▶ _PROBLEM TO WORK ON_:
Lines from the listing below that contain the string "policy" are to be reported.

▶ _LISTED ENTRIES_:
----------
-- ==== Sys2Proof/Machine/State.lean ====
section
/-!
DEFINITION. The state of one PK8 package as plain data, and the state after reset.

Lists of grids, workgroups and groups only grow: an index is an identity for life. Numbers that the manual
computes with as exact integers (clocks R111, keys R105, rounds R113, identifiers R105) are natural numbers;
register contents are bit vectors.
-/
namespace Sys2Proof.Machine

/-- Why the machine stops. A closed type without members: every stop the spec describes is a trap, which is
a next state, so no step faults (safe: nothing is hidden by a stop). -/
inductive Fault where
  deriving DecidableEq, Repr

/-- Why a step has no meaning in this model. -/
inductive Refusal where
  /-- The dispatcher raises it for an instruction without a meaning; no arm does (safe). -/
  | notModelled (mnemonic : String)
  deriving DecidableEq, Repr

/-- A trap: the fields of the trap record (R389). -/
structure Trap where
  /-- CODE (R388). -/
  code : BitVec 8
  /-- THREAD. -/
  thread : Nat
  /-- DETAIL. -/
  detail : BitVec 16
  /-- AUX. -/
  aux : Word
  /-- INFO. -/
  info : Dword
  /-- SRC. -/
  src : BitVec 2
  /-- WHOLE. -/
  whole : Bool
  deriving DecidableEq, Repr

/-- One take-buffer entry (R116): a line, its byte mask and data. -/
structure TakeEntry where
  /-- Scratchpad space, else global. -/
  scratch : Bool
  /-- The rank, for scratchpad. -/
  rank : Nat
  /-- Line number of the virtual address or of the scratchpad offset. -/
  line : Nat
  /-- Line number of the storage: device-physical, or of the scratchpad key. -/
  place : Nat
  /-- Bytes written. -/
  mask : BitVec 64
  /-- Their values. -/
  data : BitVec 512
  /-- Cache policy of the last store to the line, which applies when the line is published (R55). -/
  policy : Nat
  /-- The page is uncached (R56). -/
  uc : Bool
  /-- The entry lies in the overflow area of the core (R66). -/
  spilled : Bool
  deriving DecidableEq, Repr

/-- How an access goes to its home: whose it is, by which cache policy, and to what kind of page (R53 to R56, R71). -/
structure Via where
  /-- The tenant whose ways its lines may take. -/
  tenant : BitVec 6
  /-- XT.MEM policy: 0 default, 1 .BY, 2 .ST, 3 .NA (R266). -/
  policy : Nat
  /-- The page is uncached. -/
  uc : Bool
  /-- The page is read-only-shared. -/
  ros : Bool
  /-- The ordering domain of an ORDERED access. -/
  dom : Option Nat
  deriving DecidableEq, Repr

/-- Operations of ATOM and ATOMX (R334, R335). -/
inductive AtomOp where
  /-- Addition. -/
  | add
  /-- Signed minimum. -/
  | min
  /-- Signed maximum. -/
  | max
  /-- Unsigned minimum. -/
  | minz
  /-- Unsigned maximum. -/
  | maxz
  /-- And. -/
  | and
  /-- Or. -/
  | or
  /-- Exclusive or. -/
  | xor
  /-- Exchange. -/
  | exch
  /-- Compare and swap. -/
  | cas
  /-- FP32 addition. -/
  | fadd
  deriving DecidableEq, Repr

/-- An atomic of one thread: where, what, its operands and its destination (R334, R335). -/
structure AtomReq where
  /-- The thread. -/
  thread : Nat
  /-- The operation. -/
  op : AtomOp
  /-- 64 bits wide. -/
  wide : Bool
  /-- Scratchpad, else global. -/
  scratch : Bool
  /-- Device-physical address or scratchpad key of the first byte. -/
  addr : Nat
  /-- The value, compare or exchange operand. -/
  v : Dword
  /-- The new value of a CAS. -/
  n : Dword
  /-- Destination register. -/
  d : Nat
  deriving DecidableEq, Repr

/-- A memory access of a FREE group that has been issued and is not performed or answered yet (R53, R400; log 113).
Accesses are cut into units of 4 bytes unless .A8 or .A16 keeps them whole (R152). -/
structure Flight where
  /-- The group's generation tag when it was sent (R400). -/
  gen : BitVec 16
  /-- 0 load, 1 store, 2 atomic. -/
  kind : Nat
  /-- The thread. -/
  thread : Nat
  /-- A uniform destination. -/
  uni : Bool
  /-- First destination register. -/
  reg : Nat
  /-- First byte of the access that this piece covers. -/
  lo : Nat
  /-- Bytes of this piece. -/
  n : Nat
  /-- Bytes of the whole access. -/
  size : Nat
  /-- Sign-extension of the loaded value. -/
  sx : Bool
  /-- Scratchpad, else global. -/
  scratch : Bool
  /-- Device-physical address or scratchpad key of the piece. -/
  addr : Nat
  /-- Effective pointer of the whole access, kept for a replay packet (R400). -/
  ptr : Dword
  /-- Colour of a store (R156). -/
  colour : BitVec 3
  /-- How it goes to its home. -/
  via : Via
  /-- Data of a store piece. -/
  data : BitVec 128
  /-- The atomic. -/
  atom : Option AtomReq
  /-- It stands in the slot that the instance reserves for the group's core (R189). -/
  res : Bool
  deriving DecidableEq, Repr

/-- A host or peer access of one thread that waits for its completion (R45). -/
structure HostReq where
  /-- Effective pointer. -/
  ptr : Dword
  /-- Bytes. -/
  size : Nat
  /-- A store, else a load. -/
  store : Bool
  /-- The thread. -/
  thread : Nat
  /-- A uniform destination. -/
  uni : Bool
  /-- Destination register. -/
  reg : Nat
  /-- Sign-extension. -/
  sx : Bool
  /-- Store data. -/
  data : BitVec 128
  /-- The group's generation tag when it was sent (R400). -/
  gen : BitVec 16
  deriving DecidableEq, Repr

/-- An open lookahead window (R263). -/
structure Window where
  /-- First register. -/
  reg : Nat
  /-- A uniform register. -/
  uni : Bool
  /-- Registers: 1, 2 or 4. -/
  count : Nat
  /-- Issues that remain. -/
  left : Nat
  deriving DecidableEq, Repr

/-- A line of an armed set (R339). -/
structure ArmedLine where
  /-- Scratchpad, else global. -/
  scratch : Bool
  /-- Rank, for scratchpad. -/
  rank : Nat
  /-- Line number of the virtual address or offset. -/
  line : Nat
  /-- Line number of the storage. -/
  place : Nat
  /-- A write of another agent touched it since it was armed or last reported (R340). -/
  fired : Bool
  /-- Its monitor entry is the one that the core reserves (R189). -/
  res : Bool
  deriving DecidableEq, Repr

/-- What a sleeping group waits for (R127). -/
inductive SleepKind where
  /-- MWAIT; the status goes to this uniform register. -/
  | mwait (gd : Nat)
  /-- CEDE. -/
  | cede
  /-- BWAIT: result register, barrier handle, phase awaited to pass, TOVR is read at the wake. -/
  | bwait (gc : Nat) (handle : Word) (phase : Bool)
  /-- AWAITF or AWAITF.EMPTY: result register, ring handle, sequence number. -/
  | awaitf (gc : Nat) (handle n : Word) (empty : Bool)
  deriving DecidableEq, Repr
----------
▶ _PROBLEM SOLUTION_:
  /-- Cache policy of the last store to the line, which applies when the line is published (R55). -/
  policy : Nat
/-- How an access goes to its home: whose it is, by which cache policy, and to what kind of page (R53 to R56, R71). -/
  /-- XT.MEM policy: 0 default, 1 .BY, 2 .ST, 3 .NA (R266). -/
  policy : Nat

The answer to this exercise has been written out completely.